■ **Directions for this task**: Reproduce the lines of the listing exactly, beginning at the top, until the line with "(R260): it is" has been reproduced too.

___ Data records

-- ==== Sys2Proof/Machine/Edwards.lean ====
section
/-! DEFINITION. The Edwards curve and the commands PADD, PMUL, PFROMX and PEQ (45_edwards.md R260 to
R269), and which base points the spec accepts (00_scope.md R12). -/

namespace Sys2Proof.Machine

/-- The curve equation x² + y² = 1 + D_CURVE·x²·y² modulo P (R260). -/
def onCurve (p : Point) : Bool :=
  (p.x * p.x + p.y * p.y) % P == (1 + D_CURVE * (p.x * p.x) * (p.y * p.y)) % P

/-- padd: the addition law, also for doubling; a zero denominator is NO_INVERSE (R261). -/
def padd (p q : Point) : Except ResultCode Point :=
  let t := D_CURVE * p.x * q.x * p.y * q.y % P
  let d1 := (1 + t) % P
  let d2 := subMod 1 t P
  if d1 = 0 ∨ d2 = 0 then .error .noInverse
  else
    .ok
      { x := (p.x * q.y + p.y * q.x) * finv d1 % P
        y := subMod (p.y * q.y) (p.x * q.x) P * finv d2 % P }

/-- The double-and-add of R262 over the low n bits of k, from the top one down, after a value V. -/
def pmulFrom (Q : Point) (k : Nat) : Nat → Point → Except ResultCode Point
  | 0, V => .ok V
  | n + 1, V => do
    let W ← padd V V
    let W' ← if k.testBit n then padd W Q else .ok W
    pmulFrom Q k n W'

/-- pmul(Q, k): the accumulator starts at the neutral element (R262, 90_conflicts.md C1). -/
def pmul (Q : Point) (k : Nat) : Except ResultCode Point := pmulFrom Q k (bitLen k) NEUTRAL

/-- point_from_x(x, par) (R263). -/
def pointFromX (x par : Nat) : Except ResultCode Point := do
  let den := (1 + 376014 * x * x) % P
  require (decide (den ≠ 0)) .noSuchPoint
  let v := subMod 1 (x * x) P * finv den % P
  let y ← fsqrt v par
  return { x := x, y := y }

/-- The three conditions of 00_scope.md R12 on a base point, which is a pair of field elements (R260): it is
on the curve, not the neutral element, and of order R_ORDER. -/
def baseAccepted (G : Point) : Bool :=
  decide (Reduced G) && onCurve G && decide (G ≠ NEUTRAL) &&
    match pmul G R_ORDER with
    | .ok Z => decide (Z = NEUTRAL)
    | .error _ => false

/-- An instance the spec gives a meaning: 10 ≤ BUF_AW ≤ 30 and a base point of R12. The default base point
is one of them (`baseAccepted_default` of Laws/Order.lean), and naming it first spares a run with it the 519
doublings (log entry 6). -/
def paramsAccepted (p : Params) : Bool :=
  p.wfBufAw && (decide (p.basePoint = Params.default.basePoint) || baseAccepted p.basePoint)

/-- Exec_PADD (R266). -/
def effectPadd (s : State) : Result := do
  checkRegion s (arg s 0) POINT_BYTES
  checkRegion s (arg s 1) POINT_BYTES
  checkRegion s (arg s 2) POINT_BYTES
  let p := readPoint s (arg s 0)
  let q := readPoint s (arg s 1)
  checkPoint p
  checkPoint q
  let r ← padd p q
  return Effect.store (arg s 2) POINT_BYTES (pointBytes r)

/-- PADD (R266). -/
def execPadd (s : State) : Host.Outcome State Fault Refusal := .next (s.complete (effectPadd s))

/-- Exec_PMUL (R267): the scalar is any W66 value and is never reduced. -/
def effectPmul (s : State) : Result := do
  checkRegion s (arg s 0) POINT_BYTES
  checkRegion s (arg s 1) W_BYTES
  checkRegion s (arg s 2) POINT_BYTES
  let p := readPoint s (arg s 0)
  let k := readW66 s (arg s 1)
  checkPoint p
  let r ← pmul p k
  return Effect.store (arg s 2) POINT_BYTES (pointBytes r)

/-- PMUL (R267). -/
def execPmul (s : State) : Host.Outcome State Fault Refusal := .next (s.complete (effectPmul s))

/-- Exec_PFROMX (R268). -/
def effectPfromx (s : State) : Result := do
  require (decide (arg s 1 ≤ 1)) .badArg
  checkRegion s (arg s 0) W_BYTES
  checkRegion s (arg s 2) POINT_BYTES
  let x := readW66 s (arg s 0)
  checkField x
  let r ← pointFromX x (arg s 1)
  return Effect.store (arg s 2) POINT_BYTES (pointBytes r)

/-- PFROMX (R268). -/
def execPfromx (s : State) : Host.Outcome State Fault Refusal := .next (s.complete (effectPfromx s))

/-- Exec_PEQ (R269): equality of both coordinates as integers (R264); nothing is written to BUF. -/
def effectPeq (s : State) : Result := do
  checkRegion s (arg s 0) POINT_BYTES
  checkRegion s (arg s 1) POINT_BYTES
  let p := readPoint s (arg s 0)
  let q := readPoint s (arg s 1)
  checkPoint p
  checkPoint q
  return Effect.flag (decide (p.x = q.x) && decide (p.y = q.y))

/-- PEQ (R269). -/
def execPeq (s : State) : Host.Outcome State Fault Refusal := .next (s.complete (effectPeq s))

end Sys2Proof.Machine
end

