-- ==== Sys2Proof/Certificates/Slice0/Obligations.lean ====
section
/-! DEFINITION. The statements about the machine, for the provers. A statement about a command gives, where
it can, the whole next state: `CompletesOk` and `FailsWith` (Safety.lean) name every field of it. -/

open Sys2Proof Sys2Proof.Machine

/-! ## Decoding -/

/-- R110: every row of the opcode table, as the word a host writes. -/
def Obligations.DecoderReadsEveryTableWord : Prop :=
  decode 0x00000000 = .ok .nop ∧ decode 0x00000001 = .ok .keccakf ∧
  decode 0x00000002 = .ok .cshake256 ∧ decode 0x00000003 = .ok .kmacxof256 ∧
  decode 0x00000004 = .ok .kmac256 ∧ decode 0x00000008 = .ok .encLeft ∧
  decode 0x00000009 = .ok .encRight ∧ decode 0x0000000A = .ok .encString ∧
  decode 0x0000000B = .ok .bytepad ∧ decode 0x00000010 = .ok .fadd ∧
  decode 0x00000011 = .ok .fsub ∧ decode 0x00000012 = .ok .fmul ∧
  decode 0x00000013 = .ok .finv ∧ decode 0x00000014 = .ok .fexp ∧
  decode 0x00000015 = .ok .fsqrt ∧ decode 0x00000020 = .ok .padd ∧
  decode 0x00000021 = .ok .pmul ∧ decode 0x00000022 = .ok .pfromx ∧
  decode 0x00000023 = .ok .peq ∧ decode 0x00000030 = .ok .keygen ∧
  decode 0x00000031 = .ok .pkEnc ∧ decode 0x00000032 = .ok .pkDec ∧
  decode 0x00000033 = .ok .sign ∧ decode 0x00000034 = .ok .verify ∧
  decode 0x00000035 = .ok .symEnc ∧ decode 0x00000036 = .ok .symDec

/-- R121: of all 32-bit words, exactly the encodings decode, each to its own command: decode and encode
agree in both directions. -/
def Obligations.DecodeAcceptsExactlyTheEncodings : Prop :=
  ∀ (w : Word) (i : Instr), decode w = .ok i ↔ w = encode i

/-- R112: at the engine's turn the opcode of the latched word is checked first, then its reserved bits, and
only a word that passes both runs its row. The failing words complete with their code and change nothing
else. -/
def Obligations.EngineDecodesOpcodeThenReservedBits : Prop :=
  ∀ (s : State) (rest : List Event), paramsAccepted s.params = true → s.phase = .busy →
    s.schedule = .engine :: rest →
    (s.latch.cmd.toNat % 256 ∉ assignedOpcodes →
      ∃ t, step s = .next t ∧ FailsWith { s with schedule := rest } t .illegalOpcode) ∧
    (s.latch.cmd.toNat % 256 ∈ assignedOpcodes → s.latch.cmd.toNat / 256 ≠ 0 →
      ∃ t, step s = .next t ∧ FailsWith { s with schedule := rest } t .reservedField) ∧
    (s.latch.cmd.toNat % 256 ∈ assignedOpcodes → s.latch.cmd.toNat / 256 = 0 →
      ∃ i, (opcode i).toNat = s.latch.cmd.toNat % 256 ∧
        step s = exec i { s with schedule := rest })

/-! ## The step -/

/-- R141, R146, R347: in BUSY, a latched word that decodes to i runs exec of i: at the engine's turn, which
is taken off the schedule; when no event is left; and when the host has stopped at a bus error. R355: in
IDLE the engine's turn keeps the state, and so does a step without an event; that there is such a step is
the model's choice (log entry 1). -/
def Obligations.StepRunsTheDecodedCommand : Prop :=
  ∀ s : State, paramsAccepted s.params = true →
    (∀ i : Instr, s.phase = .busy → decode s.latch.cmd = .ok i →
      (∀ rest, s.schedule = .engine :: rest → step s = exec i { s with schedule := rest }) ∧
      (s.schedule = [] → step s = exec i s) ∧
      (∀ a rest e, s.schedule = .host a :: rest → s.hostError = some e → step s = exec i s)) ∧
    (s.phase = .idle →
      (∀ rest, s.schedule = .engine :: rest → step s = .next { s with schedule := rest }) ∧
      (s.schedule = [] → s.hostError = none → step s = .next s))

/-! ## Issue -/

/-- R140: a CMD write in IDLE issues. It never fails and never looks at v. In BUSY it is no issue. -/
def Obligations.IssueLatchesTheOperands : Prop :=
  ∀ (s : State) (v : Word) (rest : List Event),
    NextEvent s (.host (.regWrite 0x010 32 v)) rest →
    (s.phase = .idle →
      step s = .next
        { s with
          cmd := v
          latch := { cmd := v, args := s.args, rndbuf := s.rndbuf, rndValid := s.rndValid }
          rc := .ok, doneFlag := false, eqFlag := false, outlen := 0, phase := .busy
          reply := .none, schedule := rest }) ∧
    (s.phase = .busy →
      step s = .next { s with werrFlag := true, reply := .none, schedule := rest })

______

■ **Answer section**:
-- ==== Sys2Proof/Machine/Edwards.lean ====
section
/-! DEFINITION. The Edwards curve and the commands PADD, PMUL, PFROMX and PEQ (45_edwards.md R260 to
R269), and which base points the spec accepts (00_scope.md R12). -/

namespace Sys2Proof.Machine

/-- The curve equation x² + y² = 1 + D_CURVE·x²·y² modulo P (R260). -/
def onCurve (p : Point) : Bool :=
  (p.x * p.x + p.y * p.y) % P == (1 + D_CURVE * (p.x * p.x) * (p.y * p.y)) % P

/-- padd: the addition law, also for doubling; a zero denominator is NO_INVERSE (R261). -/
def padd (p q : Point) : Except ResultCode Point :=
  let t := D_CURVE * p.x * q.x * p.y * q.y % P
  let d1 := (1 + t) % P
  let d2 := subMod 1 t P
  if d1 = 0 ∨ d2 = 0 then .error .noInverse
  else
    .ok
      { x := (p.x * q.y + p.y * q.x) * finv d1 % P
        y := subMod (p.y * q.y) (p.x * q.x) P * finv d2 % P }

/-- The double-and-add of R262 over the low n bits of k, from the top one down, after a value V. -/
def pmulFrom (Q : Point) (k : Nat) : Nat → Point → Except ResultCode Point
  | 0, V => .ok V
  | n + 1, V => do
    let W ← padd V V
    let W' ← if k.testBit n then padd W Q else .ok W
    pmulFrom Q k n W'

/-- pmul(Q, k): the accumulator starts at the neutral element (R262, 90_conflicts.md C1). -/
def pmul (Q : Point) (k : Nat) : Except ResultCode Point := pmulFrom Q k (bitLen k) NEUTRAL

/-- point_from_x(x, par) (R263). -/
def pointFromX (x par : Nat) : Except ResultCode Point := do
  let den := (1 + 376014 * x * x) % P
  require (decide (den ≠ 0)) .noSuchPoint
  let v := subMod 1 (x * x) P * finv den % P
  let y ← fsqrt v par
  return { x := x, y := y }

/-- The three conditions of 00_scope.md R12 on a base point, which is a pair of field elements (R260): it is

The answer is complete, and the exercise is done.